Let $G$ be a group with a $S$ a finite subset of $G$ generating it, with $\{e\}\in S$ and $S=S^{-1}$, and let $\gamma_G^S$ be the growth function of $G$ respect to $S$, that is, $\gamma_G^S(l)$ is the number of elements of $G$ which can be expressed as a product of $\leq l$ elements of $S$. Call $J(l)=\gamma_G^S(l)-\gamma_G^S(l-1)$.
If $G$ is infinite, is it true that $J(l+1)\geq J(l)$ for $l\geq1$?
I came up with this question and it seems true, but I haven't found a way to prove it.

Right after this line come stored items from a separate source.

-- ==== Sys2Proof/Machine/Engine.lean ====
section
/-! DEFINITION. Machine/Engine.lean: the accesses of engines and system words to virtual memory (R182,
R336, R385), system words that are not complete at once, and the accounts that they and the commits wait for
(R304). -/

namespace Sys2Proof.Machine

/-! ## System words under way -/

/-- Begin a system word that gives its result later. -/
def startJob (s : State) (x : Ctx) (d : Opd) (n : Nat) (kind : JobKind) : State :=
  let (res, s) := openResult s x (vdst d n) (udst d n)
  let (id, s) := s.fresh
  { s with jobs := s.jobs ++ [{ id, core := x.c, slot := x.k, uid := (s.crew x.c x.k).uid, res, d, kind }] }

def dropJob (s : State) (j : Job) : State := { s with jobs := s.jobs.filter (fun q => !(q.id == j.id)) }
def setJob (s : State) (j : Job) : State := { s with jobs := s.jobs.map (fun q => if q.id == j.id then j else q) }

/-- Words of a uniform destination, lowest register first. -/
def giveWords (d : Opd) (l : List W32) : List Wr :=
  match d with
  | .u n => l.zipIdx.map (fun e => Wr.u (n.toNat + e.2) e.1)
  | _ => []

/-- A system word completes with these words. -/
def endJob (s : State) (j : Job) (l : List W32) : State := fillResult (dropJob s j) j.core j.slot j.res (giveWords j.d l)

/-! ## Looking at an address -/

/-- Where an engine's access to an address goes. -/
inductive Place2
  | here (stack : Nat) (dev : Nat) (t : Trans)
  | away (chip stack frame : Nat) (t : Trans)
  | wait
  | bad (cause : Nat)

/-- The owner stage for an engine: a frame of this chip serves, holds, or has passed the page on.
Log entry 118 (DEDUCED). -/
def lookOwner (s : State) (t : Trans) (va : Nat) : Owner → State × Place2
  | .host _ => (s, .bad 0x11)
  | .dram c m f =>
    if stagingFrame f then (s, .bad 0x11)
    else if !(reachable s c) then (s, .bad 0x30)
    else if c != s.chipid then (s, .away c m f t)
    else match frameSt s m f t.gpn with
      | .serve => (s, .here m (devAddr m f (va % 65536)) t)
      | .hold => (s, .wait)
      | .stub o => (ocPut (countFwd s (frameKey m f)) t.gpn o, .wait)
      | .gone => (let s := ocDrop s t.gpn; let (_, s) := newQuery s t.gpn; (s, .wait))

/-- The owner stage of a known translation. -/
def askedOwner (s : State) (t : Trans) (va : Nat) : State × Place2 :=
  match ownerNow s t.gpn with
  | .known o => lookOwner (ocTouch s t.gpn) t va o
  | .ask =>
    let none_ (q : Query) : Bool := q.gpn == t.gpn && q.asker == s.chipid && q.answered && q.owner.isNone
    if s.queries.any none_ then ({ s with queries := s.queries.filter (fun q => !(none_ q)) }, .bad 0x10)
    else (let (_, s) := newQuery s t.gpn; (s, .wait))
  | .bad c => (s, .bad c)

/-- Translate and check an address for an engine (R182 steps 2 to 6). Log entries 58 (DEDUCED), 74 (DEDUCED). -/
def engLook (s : State) (die ctx va : Nat) (write : Bool) : State × Place2 :=
  if 2 ^ 57 ≤ va then (s, .bad 0x11)
  else
    let (s, t) := walkReport s die ctx va
    match t with
    | none => (s, .bad 0x10)
    | some t =>
      if !(if write then t.w else t.rd) || (t.fw && t.dfr) then (s, .bad 0x11)
      else if t.fw then
        let a := t.gpn * 65536 + va % 65536
        if (windowOf s a).isNone then (s, .bad 0x10) else (s, .here (viewCtl a) a t)
      else if (tget? s.hostPages t.gpn).isSome then (s, .bad 0x11)
      else askedOwner s t va

/-- An engine's request to a page waits while one of its requests to that page is outstanding at another owner (R386). -/
def engineWaits (s : State) (core gpn chip key : Nat) : Bool :=
  s.conns.any (fun q => q.2.kept.any (fun e => e.pkt.reqKind == 1 && e.pkt.reqIdx == core && e.pkt.gpn == gpn && !e.reserved &&
    !(e.pkt.dst == chip && e.pkt.frame == key)))

/-- Look at an address for the engine of a core, and wait where R386 says so. -/
def engSeek (s : State) (core ctx va : Nat) (write : Bool) : State × Place2 :=
  match engLook s (dieOfCore core) ctx va write with
  | (s, .here m a t) => if !t.fw && engineWaits s core t.gpn s.chipid (frameKey m (frameOf a)) then (s, .wait) else (s, .here m a t)
  | (s, .away c m f t) => if engineWaits s core t.gpn c (frameKey m f) then (s, .wait) else (s, .away c m f t)
  | r => r

/-! ## Reading -/

/-- What an engine's read gives. -/
inductive Got
  | ok (b : List Byte)
  | wait
  | bad (cause addr : Nat)

/-- Pieces of a range that stay within a line. -/
def linePieces (va : Nat) : Nat → Nat → List (Nat × Nat)
  | 0, _ => []
  | k + 1, n =>
    if n = 0 then []
    else
      let m := min n (256 - va % 256)
      (va % 2 ^ 64, m) :: linePieces (va + m) k (n - m)

/-- A read within one line: the answer of a read already sent, the bytes here, or a request to their chip. -/
def readPiece (s : State) (who : List Nat) (core ctx va n : Nat) : State × Got :=
  match s.rdJobs.find? (fun j => j.who == who && j.addr == va) with
  | some j => (s, match j.ans with
    | some (0, b, poison) => if poison then .bad 0x13 va else .ok b
    | some (c, _, _) => .bad c va
    | none => .wait)
  | none =>
    match engSeek s core ctx va false with
    | (s, .bad c) => (s, .bad c va)
    | (s, .wait) => (s, .wait)
    | (s, .here m a t) =>
      let s := if t.fw then s else trackAccess s m (frameOf a) t.gpn s.chipid (dieOfCore core != dieOfStack m)
      let (s, b, bad) := devRead s ctx a n
      (s, if bad.isEmpty then .ok b else .bad 0x13 va)
    | (s, .away c m f t) =>
      if (s.conn c).lost then (s, .bad 0x31 va)
      else
        let (id, s) := s.fresh
        let (q, s) := queuePkt s { typ := 0x02, src := s.chipid, dst := c, ctx, gpn := t.gpn, off := va % 65536, frame := frameKey m f
                                   reqKind := 1, reqIdx := core, tag := id % 2 ^ 21, body := .ranges [(va % 65536, n)] }
        ({ s with rdJobs := s.rdJobs ++ [{ who, addr := va, n, chip := c, seq := q }] }, .wait)

/-- Forget the reads of one asker. -/
def dropReads (s : State) (who : List Nat) : State := { s with rdJobs := s.rdJobs.filter (fun j => !(j.who == who)) }

/-- Read a range: every piece must be there. -/
def engRead (s : State) (who : List Nat) (core ctx va n : Nat) : State × Got :=
  let (s, g) := (linePieces va (n / 256 + 2) n).foldl (fun (acc : State × Got) p =>
    match acc.2 with
    | .bad c a => (acc.1, .bad c a)
    | .wait => (match readPiece acc.1 who core ctx p.1 p.2 with
      | (s, .bad c a) => (s, .bad c a)
      | (s, _) => (s, .wait))
    | .ok b => (match readPiece acc.1 who core ctx p.1 p.2 with
      | (s, .ok q) => (s, .ok (b ++ q))
      | (s, g) => (s, g))) (s, .ok [])
  match g with
  | .wait => (s, .wait)
  | g => (dropReads s who, g)

/-! ## Writing -/

/-- What an engine's write gives; a write to another chip names its packet. -/
inductive Put
  | done
  | sent (chip seq : Nat)
  | deferred (chip dev gpn : Nat)
  | wait
  | bad (cause : Nat)

/-- A copy engine keeps the L1 of its core current (R212). -/
def engL1 (s : State) (core : Nat) (t : Trans) (va : Nat) (b : List Byte) : State :=
  if t.nc then s else l1Store s core (l1Key t (va / 256 * 256)) 0 (cellsAt (va % 256) b)

/-- Write bytes that lie within one line. A deferred page's owner is answered for its records (R337). -/
def engWrite (s : State) (core ctx va : Nat) (b : List Byte) (org : W32) (kind : Nat := 1) : State × Put :=
  match engSeek s core ctx va true with
  | (s, .bad c) => (s, .bad c)
  | (s, .wait) => (s, .wait)
  | (s, .here m a t) =>
    if t.dfr then (s, .deferred s.chipid a t.gpn)
    else
      let s := if t.fw then s else trackAccess s m (frameOf a) t.gpn s.chipid (dieOfCore core != dieOfStack m)
      (engL1 (devWrite s ctx (cellsAt a b) false org) core t va b, .done)
  | (s, .away c m f t) =>
    if t.dfr then (s, .deferred c (devAddr m f (va % 65536)) t.gpn)
    else if (s.conn c).lost then (s, .bad 0x31)
    else
      let (id, s) := s.fresh
      let p : Packet := { typ := 0x01, src := s.chipid, dst := c, ctx, gpn := t.gpn, off := va % 65536, frame := frameKey m f, reqKind := kind
                          reqIdx := core, tag := id % 2 ^ 21, slot := org.toNat % 64, len := b.length, body := .bytes (cellsAt (va % 65536) b) }
      let (q, s) := queuePkt (engL1 s core t va b) p
      (s, .sent c q)

/-- Has a packet been acknowledged or answered? -/
def pktDone (s : State) (p : Nat × Nat) : Bool := (findKept s p.1 p.2).isNone

/-! ## Accounts (R304) -/

/-- The account of a team slot as it stands. -/
def snapOf (s : State) (c t : Nat) : Snap := let m := s.team c t; { core := c, ts := t, uid := m.uid, count := m.appended }

/-- ACKED has reached the snapshot; a slot that has passed to another team had no weight left. -/
def snapDone (s : State) (p : Snap) : Bool :=
  match tget? (s.core p.core).teams p.ts with
  | some m => m.uid != p.uid || p.count ≤ m.acked
  | none => true

/-- Acknowledged weight reaches an account, and the account of the team restored elsewhere (R257). -/
def creditTeam : Nat → State → Nat → Nat → Nat → State
  | 0, s, _, _, _ => s
  | n + 1, s, c, t, w =>
    let m := s.team c t
    let s := s.modTeam c t (fun m => { m with acked := m.acked + w })
    match m.fwd with
    | some (c', t') => creditTeam n s c' t' w
    | none => s

/-- Weight that an engine appends for a team is charged to its account, and to the account of the team restored elsewhere,
which the acknowledgements reach too (R257, R304). -/
def chargeTeam : Nat → State → Nat → Nat → Nat → State
  | 0, s, _, _, _ => s
  | n + 1, s, c, t, w =>
    let m := s.team c t
    let s := s.modTeam c t (fun m => { m with appended := m.appended + w })
    match m.fwd with
    | some (c', t') => chargeTeam n s c' t' w
    | none => s

/-- Matrix requests of a team, or reads of its tiles, that are not complete (R364, R373). -/
def tilesBusy (s : State) (c t : Nat) : Bool :=
  let q := s.quad (quadOfCore c)
  q.table.any (fun e => e.core == c && e.ts == t) || q.reads.any (fun r => q.holders.any (fun h => h.1 == r.tile && h.2 == (c, t)))

/-- The same, or select operations (R377). -/
def quadBusy (s : State) (c t : Nat) : Bool :=
  tilesBusy s c t || (s.quad (quadOfCore c)).select.any (fun e => e.core == c && e.ts == t)

/-- A team slot that placement may take: never used, or its team gone with no weight outstanding, no engine, bank
command or request at work for it, and no arrival counter bound to it (R294, R449). -/
def slotFree (s : State) (c t : Nat) : Bool :=
  let o := s.core c
  match tget? o.teams t with
  | none => true
  | some m => !m.live && m.acked == m.appended && !(o.log.any (fun e => e.ts == t)) && !(o.spill.any (fun e => e.ts == t)) && !(quadBusy s c t) &&
    !(s.reqs.any (fun r => r.core == c && r.ts == t)) && !((o.copies ++ o.copyWait).any (fun p => p.ts == t)) && !(o.arrCtrs.any (fun a => a.2.ts == t)) &&
    !(s.stks.any (fun k => k.2.bankQ.any (fun b => b.core == c && b.ts == t)))

/-- The lowest free team slot of a core. -/
def freeTeamSlot (s : State) (c : Nat) : Option Nat := (List.range 64).find? (slotFree s c)

/-! ## Tiles that are to be read or given back (R355, R364, R372, R373) -/

/-- The row of a MACRD is there once no entry issued before it names the tile. -/
def settleReads (s : State) (q : Nat) : State :=
  let u := s.quad q
  let ready (r : TileRead) : Bool := r.ticket.isNone && !(u.table.any (fun e => r.after.contains e.id))
  let done := u.reads.filter ready
  let s := s.modQuad q (fun u => { u with reads := u.reads.filter (fun r => !(ready r)) })
  done.foldl (fun s r =>
    let val (l : Nat) : W32 := tget 0 u.acc (r.tile * 4096 + r.row * 64 + 32 * r.half + l)
    let n : Nat := match r.d with | .v n => n.toNat | _ => 0
    fillResult s r.core r.slot r.res [.v n ((lanesOf r.lanes).map (fun l => (l, val l)))]) s

/-- MREL answers, and a retired team gives back its reservation, once nothing is outstanding.
Log entry 81 (DEDUCED). -/
def settleFrees (s : State) (q : Nat) : State :=
  let s := s.jobs.foldl (fun s j =>
    let t := (s.crew j.core j.slot).ts
    if j.kind == .mrel && quadOfCore j.core == q && !(tilesBusy s j.core t) then endJob (endReservation s j.core t) j [0] else s) s
  let gone := ((s.quad q).holders.map (·.2)).eraseDups.filter (fun h => !(s.team h.1 h.2).live && !(tilesBusy s h.1 h.2))
  gone.foldl (fun s h => endReservation s h.1 h.2) s

def settleQuad (s : State) (q : Nat) : State := settleFrees (settleReads s q) q

end Sys2Proof.Machine
end

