-- ==== Sys2Proof/Machine/Fetch.lean ====
section
/-! DEFINITION. Machine/Fetch.lean: fetching a word at a lane's PC (R21, R22, R52, R53). -/

namespace Sys2Proof.Machine

def Core.ov (o : Core) (slot : Nat) : Overlay := if slot = 0 then o.ov0 else o.ov1
def Core.setOv (o : Core) (slot : Nat) (v : Overlay) : Core := if slot = 0 then { o with ov0 := v } else { o with ov1 := v }

/-- What the fetch at a PC finds: a word, a lane that waits for its overlay, or a cause with the LEN
field read, if one was. -/
inductive Fetched
  | word (w : Word)
  | park
  | bad (cause : Nat) (len : Option Nat)
deriving DecidableEq, Repr

/-- Bytes from an offset to the end of its 32-byte block (R21). -/
def blockBytes (m : Memory) (off : Nat) : List Byte := m.read (32 - off % 32) off

/-- Fetch at a PC: the slot's overlay id first, then the word and its block, then the word's own checks
(R22, R53). -/
def fetch (o : Core) (p : Pc) : Fetched :=
  let v := o.ov p.slot
  match v.loading with
  | some id => if id == p.id then .park else .bad 0x05 none
  | none =>
    if v.id != p.id || p.id == 0xFFFF then .bad 0x05 none
    else if 65536 ≤ p.off then .bad 0x02 none
    else
      let bs := blockBytes v.mem p.off
      let len := leNat (bs.take 1) % 4
      match decodeBytes bs with
      | .word w => .word w
      | .bad c => .bad c (if len = 3 then none else some len)

/-- The SW bit and the opcode of the bytes at a PC, as far as the slot holds them. -/
def peek (o : Core) (p : Pc) : Nat := leNat ((o.ov p.slot).mem.read 4 p.off)

end Sys2Proof.Machine
end

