-- ==== Sys2Proof/Machine/Receive.lean ====
section
/-! DEFINITION. Machine/Receive.lean: the receive half of a connection (R434, R437): where packets come in, their order,
what each type does at its owner (R385 to R388, R443, R444), and the answers to it. -/

namespace Sys2Proof.Machine

/-! ## Coming in -/

/-- The port at which a packet of a peer comes in: the last link of its path, chosen as at the sender (R434).
Log entry 120 (DEDUCED). -/
def arrivalPort (s : State) (p : Packet) : Option Nat :=
  let a := memberOf s.chipid
  let b := memberOf p.src
  let n := s.nGroups
  let live (p : Option Nat) : Option Nat := p.filter s.portLive
  if groupOf p.src == groupOf s.chipid then
    if p.path = 0 then live (some (localPort a b))
    else firstLive s (fun x => let x := x % 32; if x == a || x == b then none else some (localPort a x)) 32 (a + 8 * p.path)
  else if p.path = 0 then live (portToGroup s (groupOf p.src))
  else firstLive s (fun x =>
    if x % n == groupOf s.chipid then portToGroup s (groupOf p.src)
    else if x % n == groupOf p.src then none else portToGroup s (x % n)) 32 (groupOf s.chipid + 171 * p.path)

/-- A packet for another chip is forwarded in the ports; where its link is down it is lost, and comes again by R438.
Log entry 120 (DEDUCED). -/
def transit (s : State) (p : Packet) : State :=
  let n := s.nGroups
  let live (p : Option Nat) : Option Nat := p.filter s.portLive
  let port := if groupOf p.dst == groupOf s.chipid then live (some (localPort (memberOf s.chipid) (memberOf p.dst)))
    else if groupOf p.src == groupOf s.chipid && p.path != 0 then
      firstLive s (fun x => if x % n == groupOf s.chipid then none else portToGroup s (x % n)) 32 (groupOf p.dst + 171 * p.path)
    else live (portToGroup s (groupOf p.dst))
  match port with
  | some i => { s with wire := s.wire ++ [(i, p)] }
  | none => s

/-- The fields of a packet that fits its layout (R432). Log entry 121 (DESIGN CHOICE). -/
def packetFits (s : State) (p : Packet) : Bool :=
  p.seq < 2 ^ 24 && p.path < 4 && p.len ≤ 4096 && p.ctx < 4096 && p.gpn < 2 ^ 39 && p.off < 65536 && p.tag < 2 ^ 21 && p.slot < 64 &&
  (p.src == s.chipid || p.frame < 2 ^ 23)

/-- A packet comes in. One for another chip goes on; one for this chip does what its type says. -/
def receive (p : Packet) (ok : Bool) (s : State) (body : State → Option State) : Out :=
  let run (s : State) : Out := match body s with
    | some t => .next t
    | none => .fault .notEnabled
  if !s.phase.lit then .fault .dark
  else if !ok || !(packetFits s p) then .fault .notEnabled
  else if p.src == s.chipid then
    if s.loop.contains p then run { s with loop := s.loop.erase p } else .fault .notEnabled
  else if !(namesChip p.src) then .fault .notEnabled
  else if p.dst != s.chipid then .next (transit s p)
  else if (arrivalPort s p).isNone then .fault .notEnabled
  else run s

/-! ## The order of packets (R437) -/

/-- The chip and the SEQ under which the requester knows a packet (R388). -/
def origOf (p : Packet) : Nat × Nat := p.orig.getD (p.src, p.seq)

/-- The requester of a packet: chip, kind, index. -/
def requester (p : Packet) : Nat × Nat × Nat := ((origOf p).1, p.reqKind, p.reqIdx)

/-- A SEQ whose packet is performed. -/
def Conn.performed (q : Conn) (n : Nat) : Bool := (0 < seqDist q.recvAll n && seqDist q.recvAll n ≤ 2 ^ 23) || q.recvSet.contains n

/-- The lowest SEQ that is not performed rises over those that are. -/
def riseAll : Nat → Conn → Conn
  | 0, q => q
  | k + 1, q => if q.recvSet.contains q.recvAll then
      riseAll k { q with recvSet := q.recvSet.filter (· != q.recvAll), recvAll := (q.recvAll + 1) % 2 ^ 24 } else q

/-- A SEQ is performed. What is remembered of packets long past goes. -/
def Conn.perform (q : Conn) (n : Nat) : Conn :=
  let set := if q.performed n then q.recvSet else q.recvSet ++ [n]
  let q := riseAll (set.length + 1) { q with recvSet := set }
  let near (m : Nat) : Bool := 2 ^ 24 ≤ m || q.recvAll == m || 2 ^ 23 < seqDist q.recvAll m || seqDist q.recvAll m ≤ 512
  { q with known := q.known.filter (fun e => !(q.performed e.1) || q.recvSet.contains e.1), saved := (q.saved.filter (fun e => near e.1)).take 2048 }

/-- SEQs below a packet's that are not performed. Log entry 121 (DESIGN CHOICE). -/
def gapBelow (q : Conn) (n : Nat) : List Nat :=
  ((List.range (seqDist n q.recvAll)).map (fun i => (q.recvAll + i) % 2 ^ 24)).filter (fun m => !(q.recvSet.contains m))

/-- The requester of a packet that is not performed. -/
def requesterAt (src : Nat) (q : Conn) (m : Nat) : Nat × Nat × Nat :=
  match q.held.find? (fun p => p.seq == m) with
  | some p => requester p
  | none => match q.known.find? (fun e => e.1 == m) with
    | some e => e.2
    | none => Config.gapRequester src m

/-- A packet's turn has come: with ORD behind every lower SEQ, else behind those of its requester (R437): the held
piece and the held flag of R458 and R459. -/
def inTurn (s : State) (p : Packet) : Bool :=
  let q := s.conn p.src
  let low := gapBelow q p.seq
  if p.ord then low.isEmpty else low.all (fun m => requesterAt p.src q m != requester p)

/-- A packet comes that others of its requester have passed: the gap was not what Config says it is. -/
def passedBy (s : State) (p : Packet) : Bool :=
  let q := s.conn p.src
  q.recvSet.any (fun m => seqDist m p.seq < 2 ^ 23 && q.known.any (fun e => e.1 == m && e.2 == requester p))

/-! ## Answers -/

/-- A cumulative acknowledgement with its bitmap (R433). -/
def ackTo (s : State) (chip : Nat) : State :=
  let q := s.conn chip
  emit s { typ := 0x06, src := s.chipid, dst := chip, seq := q.recvAll, reqKind := 5, len := 32, body := .bitmap (q.recvSet.filter (fun n => seqDist n q.recvAll ≤ 256)) }
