/-- Base, index and offset of a lane: B is an index, or a small signed offset (R185). -/
def sumOf (s : State) (x : Ctx) (w : Op) (base l : Nat) : Int :=
  base + (match w.b with | .im n => n.toInt | o => ((rd s x 0 o l).toNat : Int)) + offsetOf x w

/-- A lane's 64-bit address: base and index, modulo 2^64 (R185). -/
def addr64 (s : State) (x : Ctx) (w : Op) (l : Nat) : Nat := (sumOf s x w (rd64 s x x.h.form false 0 w.a l).toNat l % 2 ^ 64).toNat

/-- A lane's address in a 32-bit space (R185). -/
def addr32 (s : State) (x : Ctx) (w : Op) (l : Nat) : Nat := (sumOf s x w (rd s x 0 w.a l).toNat l % 2 ^ 32).toNat

/-- The width of a memory type, and how a load of it fills D (R186, R187). -/
def widthOf (ty : Nat) : Nat := match ty with | 9 => 1 | 13 => 1 | 10 => 2 | 14 => 2 | 18 => 8 | _ => 4
def fillOf (ty : Nat) : FillKind :=
  match ty with | 9 => .ext true 1 | 10 => .ext true 2 | 13 => .ext false 1 | 14 => .ext false 2 | 18 => .regs 2 | _ => .regs 1

/-- The low `n` bytes of a run of registers at D (R187). -/
def bytesAt (s : State) (x : Ctx) (w : Op) (n l : Nat) : List Byte :=
  ((rdRun s x w.d ((n + 3) / 4) l).flatMap (fun v => leBytes 4 v.toNat)).take n

/-- A scratchpad offset of a team lies within its run, whose lines have all arrived (R166). -/
def inRun (s : State) (c ts off n : Nat) : Prop :=
  off + n ≤ (s.team c ts).scratch ∧ absentLines (s.core c) ((s.team c ts).scrBase + off) n = []

/-- The byte that a list of writes leaves at an address: the last one stands (R169). -/
def lastOf (cells : List (Nat × Byte)) (a : Nat) (old : Byte) : Byte :=
  ((cells.filter (fun e => e.1 == a)).getLast?.map (·.2)).getD old

/-- Base and offset of an atomic word: B and C are operands, not indexes (R219). -/
def atom64At (s : State) (x : Ctx) (w : Op) (l : Nat) : Nat := ((((rd64 s x x.h.form false 0 w.a l).toNat : Int) + offsetOf x w) % 2 ^ 64).toNat
def atom32At (s : State) (x : Ctx) (w : Op) (l : Nat) : Nat := ((((rd s x 0 w.a l).toNat : Int) + offsetOf x w) % 2 ^ 32).toNat

/-- The accesses of an atomic word of `n` bytes in the lanes: aligned, and canonical, within the team's run, or within that of
the team at a rank of the cluster (R190, R220, R228). -/
inductive AtomAt (s : State) (x : Ctx) (w : Op) (n : Nat) : Place → (Nat → LaneAcc) → Prop
  | global (h : ∀ l ∈ acting x w.d, atom64At s x w l % n = 0 ∧ atom64At s x w l + n ≤ 2 ^ 57) :
      AtomAt s x w n .global (fun l => { lane := l, addr := atom64At s x w l, n })
  | scratch (g : (s.at x).guest = none) (h : ∀ l ∈ acting x w.d, atom32At s x w l % n = 0 ∧ inRun s x.c (s.at x).ts (atom32At s x w l) n) :
      AtomAt s x w n .scratch (fun l => { lane := l, addr := (s.team x.c (s.at x).ts).scrBase + atom32At s x w l, n, space := 1, tgt := x.c })
  | cluster (team : Nat → Nat × Nat) (g : (s.at x).guest = none)
      (h : ∀ l ∈ acting x w.d, atom32At s x w l % n = 0 ∧ rankTeam s x.c x.k (atom32At s x w l / 2 ^ 24) = some (team l) ∧
        inRun s (team l).1 (team l).2 (atom32At s x w l % 2 ^ 24) n) :
      AtomAt s x w n .cluster (fun l =>
        { lane := l, addr := (s.team (team l).1 (team l).2).scrBase + atom32At s x w l % 2 ^ 24, n, space := 1, tgt := (team l).1 })

/-- The line requests of some accesses, by the space and the core that they reach: space, core, line, pieces (R169, R190). -/
def wordLines (each : Bool) (l : List LaneAcc) : List (Nat × Nat × Nat × List Piece) :=
  ((l.map (fun y => (y.space, y.tgt))).eraseDups).flatMap (fun g =>
    (lineGroups each (l.filter (fun y => y.space == g.1 && y.tgt == g.2))).map (fun e => (g.1, g.2, e.1, e.2)))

This is false: in the article
R. Grigorchuk and P. De La Harpe, On problems related to growth, entropy, and spectrum in group theory, Journal of Dynamical and Control Systems, Volume 3, Number 1, 51-89,
they provide the counterexample $$G=\langle s,t|s^3=t^3=(st)^3=1\rangle, S=\{e,s,t,s^{-1},t^{-1}\}$$ for which $46=J(11)<J(10)=48$ (the notations you are using are related to those of the article by $\gamma^S_G(l)=\beta(G,S;l)$ and $J(l)=\sigma(l)$). (It was a very interesting question, we have been discussing it with friends since yesterday and kinda agreed that looking at the Cayley graph of the group was the best approach, until one of them found this related question on Mathoverflow which guided us to the article and so to the counterexample).